Data in this exercise:
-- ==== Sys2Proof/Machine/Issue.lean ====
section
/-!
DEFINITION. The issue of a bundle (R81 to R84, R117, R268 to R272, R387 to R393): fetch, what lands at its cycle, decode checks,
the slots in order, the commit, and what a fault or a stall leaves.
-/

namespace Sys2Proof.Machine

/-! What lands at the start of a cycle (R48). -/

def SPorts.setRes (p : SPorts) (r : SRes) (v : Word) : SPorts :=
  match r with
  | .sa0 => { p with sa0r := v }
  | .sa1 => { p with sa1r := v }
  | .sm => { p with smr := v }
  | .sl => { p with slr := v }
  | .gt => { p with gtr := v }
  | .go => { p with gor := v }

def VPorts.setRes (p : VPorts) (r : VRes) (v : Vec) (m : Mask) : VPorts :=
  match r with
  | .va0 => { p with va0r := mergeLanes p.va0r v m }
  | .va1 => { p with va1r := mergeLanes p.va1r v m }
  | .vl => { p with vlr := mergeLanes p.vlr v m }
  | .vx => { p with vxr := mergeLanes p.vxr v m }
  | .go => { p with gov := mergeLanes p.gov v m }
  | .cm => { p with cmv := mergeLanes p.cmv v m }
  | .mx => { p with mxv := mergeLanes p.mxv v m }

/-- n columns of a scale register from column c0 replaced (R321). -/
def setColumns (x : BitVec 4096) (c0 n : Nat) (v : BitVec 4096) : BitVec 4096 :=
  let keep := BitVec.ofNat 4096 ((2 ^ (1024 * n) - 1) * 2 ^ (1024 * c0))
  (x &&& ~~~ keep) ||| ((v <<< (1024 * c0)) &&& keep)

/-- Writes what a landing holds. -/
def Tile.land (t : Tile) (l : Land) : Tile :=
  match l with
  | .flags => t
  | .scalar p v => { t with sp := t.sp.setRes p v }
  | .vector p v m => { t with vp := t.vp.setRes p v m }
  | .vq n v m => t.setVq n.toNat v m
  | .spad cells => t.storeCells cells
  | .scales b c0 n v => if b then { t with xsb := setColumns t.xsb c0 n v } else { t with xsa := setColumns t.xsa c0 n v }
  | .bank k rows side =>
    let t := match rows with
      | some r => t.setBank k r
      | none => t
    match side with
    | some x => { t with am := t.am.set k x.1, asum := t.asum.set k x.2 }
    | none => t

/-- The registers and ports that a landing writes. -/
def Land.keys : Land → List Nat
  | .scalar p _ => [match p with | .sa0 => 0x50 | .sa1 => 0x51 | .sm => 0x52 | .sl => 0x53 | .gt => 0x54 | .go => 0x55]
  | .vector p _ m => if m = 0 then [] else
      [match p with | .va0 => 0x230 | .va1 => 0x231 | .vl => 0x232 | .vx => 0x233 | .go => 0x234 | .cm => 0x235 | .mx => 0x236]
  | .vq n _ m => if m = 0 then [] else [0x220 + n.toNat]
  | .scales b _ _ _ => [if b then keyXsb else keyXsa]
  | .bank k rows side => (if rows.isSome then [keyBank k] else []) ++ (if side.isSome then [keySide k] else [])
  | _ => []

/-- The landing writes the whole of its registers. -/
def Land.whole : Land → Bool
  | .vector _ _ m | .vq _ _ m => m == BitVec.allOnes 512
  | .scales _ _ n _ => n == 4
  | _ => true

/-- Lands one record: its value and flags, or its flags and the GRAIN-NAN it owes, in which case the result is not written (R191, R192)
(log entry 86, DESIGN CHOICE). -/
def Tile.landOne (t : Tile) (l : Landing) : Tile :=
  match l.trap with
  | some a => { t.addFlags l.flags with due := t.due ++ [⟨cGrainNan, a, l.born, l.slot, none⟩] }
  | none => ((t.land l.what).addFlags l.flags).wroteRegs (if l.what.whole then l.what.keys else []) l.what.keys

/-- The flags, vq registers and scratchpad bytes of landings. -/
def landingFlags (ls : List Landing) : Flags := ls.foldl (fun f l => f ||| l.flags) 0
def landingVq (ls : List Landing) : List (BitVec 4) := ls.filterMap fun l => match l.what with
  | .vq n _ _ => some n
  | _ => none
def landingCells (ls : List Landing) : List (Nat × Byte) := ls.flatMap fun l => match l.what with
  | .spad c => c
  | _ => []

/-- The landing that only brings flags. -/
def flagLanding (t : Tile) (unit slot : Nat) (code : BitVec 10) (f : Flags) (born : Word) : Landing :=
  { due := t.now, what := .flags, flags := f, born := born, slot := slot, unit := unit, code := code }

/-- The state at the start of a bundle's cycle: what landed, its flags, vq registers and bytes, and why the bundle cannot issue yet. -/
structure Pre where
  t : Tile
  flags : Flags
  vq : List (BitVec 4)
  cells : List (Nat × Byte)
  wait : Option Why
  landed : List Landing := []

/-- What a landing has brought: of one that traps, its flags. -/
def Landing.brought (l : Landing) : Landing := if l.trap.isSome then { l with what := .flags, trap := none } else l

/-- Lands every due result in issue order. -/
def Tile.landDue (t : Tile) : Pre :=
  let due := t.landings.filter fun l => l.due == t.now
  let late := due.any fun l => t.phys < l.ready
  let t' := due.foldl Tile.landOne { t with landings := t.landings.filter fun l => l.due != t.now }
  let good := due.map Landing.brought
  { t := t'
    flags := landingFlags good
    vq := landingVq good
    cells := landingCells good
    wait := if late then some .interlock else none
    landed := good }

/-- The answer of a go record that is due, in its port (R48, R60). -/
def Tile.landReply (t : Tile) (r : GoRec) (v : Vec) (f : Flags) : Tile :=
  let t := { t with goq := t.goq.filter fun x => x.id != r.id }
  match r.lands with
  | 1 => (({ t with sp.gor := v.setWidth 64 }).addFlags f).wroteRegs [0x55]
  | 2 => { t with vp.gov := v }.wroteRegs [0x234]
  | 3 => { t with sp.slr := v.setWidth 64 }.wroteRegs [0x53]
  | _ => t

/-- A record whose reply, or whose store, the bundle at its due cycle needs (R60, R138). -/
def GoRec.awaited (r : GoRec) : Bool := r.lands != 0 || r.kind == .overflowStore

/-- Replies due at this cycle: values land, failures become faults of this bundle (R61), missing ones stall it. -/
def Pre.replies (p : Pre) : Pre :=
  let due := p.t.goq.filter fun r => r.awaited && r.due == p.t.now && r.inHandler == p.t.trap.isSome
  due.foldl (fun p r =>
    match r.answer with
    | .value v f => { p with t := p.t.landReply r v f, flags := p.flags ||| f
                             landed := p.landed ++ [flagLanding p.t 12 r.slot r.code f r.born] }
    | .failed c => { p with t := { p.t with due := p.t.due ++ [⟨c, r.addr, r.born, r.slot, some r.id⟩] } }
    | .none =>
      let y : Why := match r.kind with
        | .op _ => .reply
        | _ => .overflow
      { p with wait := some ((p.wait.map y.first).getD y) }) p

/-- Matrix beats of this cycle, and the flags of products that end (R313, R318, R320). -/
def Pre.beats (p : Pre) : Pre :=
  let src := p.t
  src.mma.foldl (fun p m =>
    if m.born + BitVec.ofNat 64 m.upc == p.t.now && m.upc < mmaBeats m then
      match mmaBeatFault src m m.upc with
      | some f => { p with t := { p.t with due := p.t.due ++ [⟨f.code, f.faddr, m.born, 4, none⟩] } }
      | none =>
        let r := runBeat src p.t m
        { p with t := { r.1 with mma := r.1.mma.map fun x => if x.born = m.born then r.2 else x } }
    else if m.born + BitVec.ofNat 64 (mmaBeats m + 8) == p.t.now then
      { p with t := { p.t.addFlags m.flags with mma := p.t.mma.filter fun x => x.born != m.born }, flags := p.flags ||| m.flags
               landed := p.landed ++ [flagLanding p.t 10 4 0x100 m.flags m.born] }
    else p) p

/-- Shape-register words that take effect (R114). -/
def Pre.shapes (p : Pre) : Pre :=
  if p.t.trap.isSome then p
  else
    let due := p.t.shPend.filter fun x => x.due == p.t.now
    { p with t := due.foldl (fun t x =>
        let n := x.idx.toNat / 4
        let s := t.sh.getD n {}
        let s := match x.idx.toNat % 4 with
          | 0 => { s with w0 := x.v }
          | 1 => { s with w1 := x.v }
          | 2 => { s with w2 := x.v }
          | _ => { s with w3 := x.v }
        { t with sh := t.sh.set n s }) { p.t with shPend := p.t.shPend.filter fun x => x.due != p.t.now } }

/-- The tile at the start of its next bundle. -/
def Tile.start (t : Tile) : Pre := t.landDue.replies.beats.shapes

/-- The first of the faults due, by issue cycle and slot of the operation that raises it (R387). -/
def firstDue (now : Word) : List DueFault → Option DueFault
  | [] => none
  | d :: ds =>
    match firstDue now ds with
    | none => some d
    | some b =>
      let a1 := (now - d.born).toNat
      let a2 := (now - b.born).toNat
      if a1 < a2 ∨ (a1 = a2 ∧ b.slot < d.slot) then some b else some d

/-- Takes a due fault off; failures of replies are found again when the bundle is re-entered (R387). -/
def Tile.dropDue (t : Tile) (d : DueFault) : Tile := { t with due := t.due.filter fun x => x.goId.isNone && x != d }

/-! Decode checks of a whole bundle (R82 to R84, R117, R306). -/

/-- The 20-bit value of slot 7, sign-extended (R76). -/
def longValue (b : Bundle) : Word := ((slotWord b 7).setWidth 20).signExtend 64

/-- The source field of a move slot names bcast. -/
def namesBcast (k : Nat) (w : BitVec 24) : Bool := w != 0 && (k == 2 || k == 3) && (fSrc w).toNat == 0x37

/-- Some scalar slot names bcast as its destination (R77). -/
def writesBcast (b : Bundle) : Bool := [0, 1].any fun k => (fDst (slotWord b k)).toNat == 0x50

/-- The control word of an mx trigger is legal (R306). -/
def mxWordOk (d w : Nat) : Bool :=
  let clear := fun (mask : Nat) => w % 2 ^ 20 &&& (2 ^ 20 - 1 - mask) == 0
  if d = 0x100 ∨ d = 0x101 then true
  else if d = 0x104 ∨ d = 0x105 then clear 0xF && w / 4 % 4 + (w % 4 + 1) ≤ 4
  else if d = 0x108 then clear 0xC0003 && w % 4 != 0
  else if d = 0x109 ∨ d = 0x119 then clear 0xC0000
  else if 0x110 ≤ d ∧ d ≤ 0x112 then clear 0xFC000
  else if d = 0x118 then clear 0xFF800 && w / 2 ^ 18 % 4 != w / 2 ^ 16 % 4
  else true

Work item: Transcribe the records above from the line holding "due.foldl (fun p r =>" down to the line holding "r.1 with mma", inclusive, without adding anything.

Exercise result:
  due.foldl (fun p r =>
    match r.answer with
    | .value v f => { p with t := p.t.landReply r v f, flags := p.flags ||| f
                             landed := p.landed ++ [flagLanding p.t 12 r.slot r.code f r.born] }
    | .failed c => { p with t := { p.t with due := p.t.due ++ [⟨c, r.addr, r.born, r.slot, some r.id⟩] } }
    | .none =>
      let y : Why := match r.kind with
        | .op _ => .reply
        | _ => .overflow
      { p with wait := some ((p.wait.map y.first).getD y) }) p

/-- Matrix beats of this cycle, and the flags of products that end (R313, R318, R320). -/
def Pre.beats (p : Pre) : Pre :=
  let src := p.t
  src.mma.foldl (fun p m =>
    if m.born + BitVec.ofNat 64 m.upc == p.t.now && m.upc < mmaBeats m then
      match mmaBeatFault src m m.upc with
      | some f => { p with t := { p.t with due := p.t.due ++ [⟨f.code, f.faddr, m.born, 4, none⟩] } }
      | none =>
        let r := runBeat src p.t m
        { p with t := { r.1 with mma := r.1.mma.map fun x => if x.born = m.born then r.2 else x } }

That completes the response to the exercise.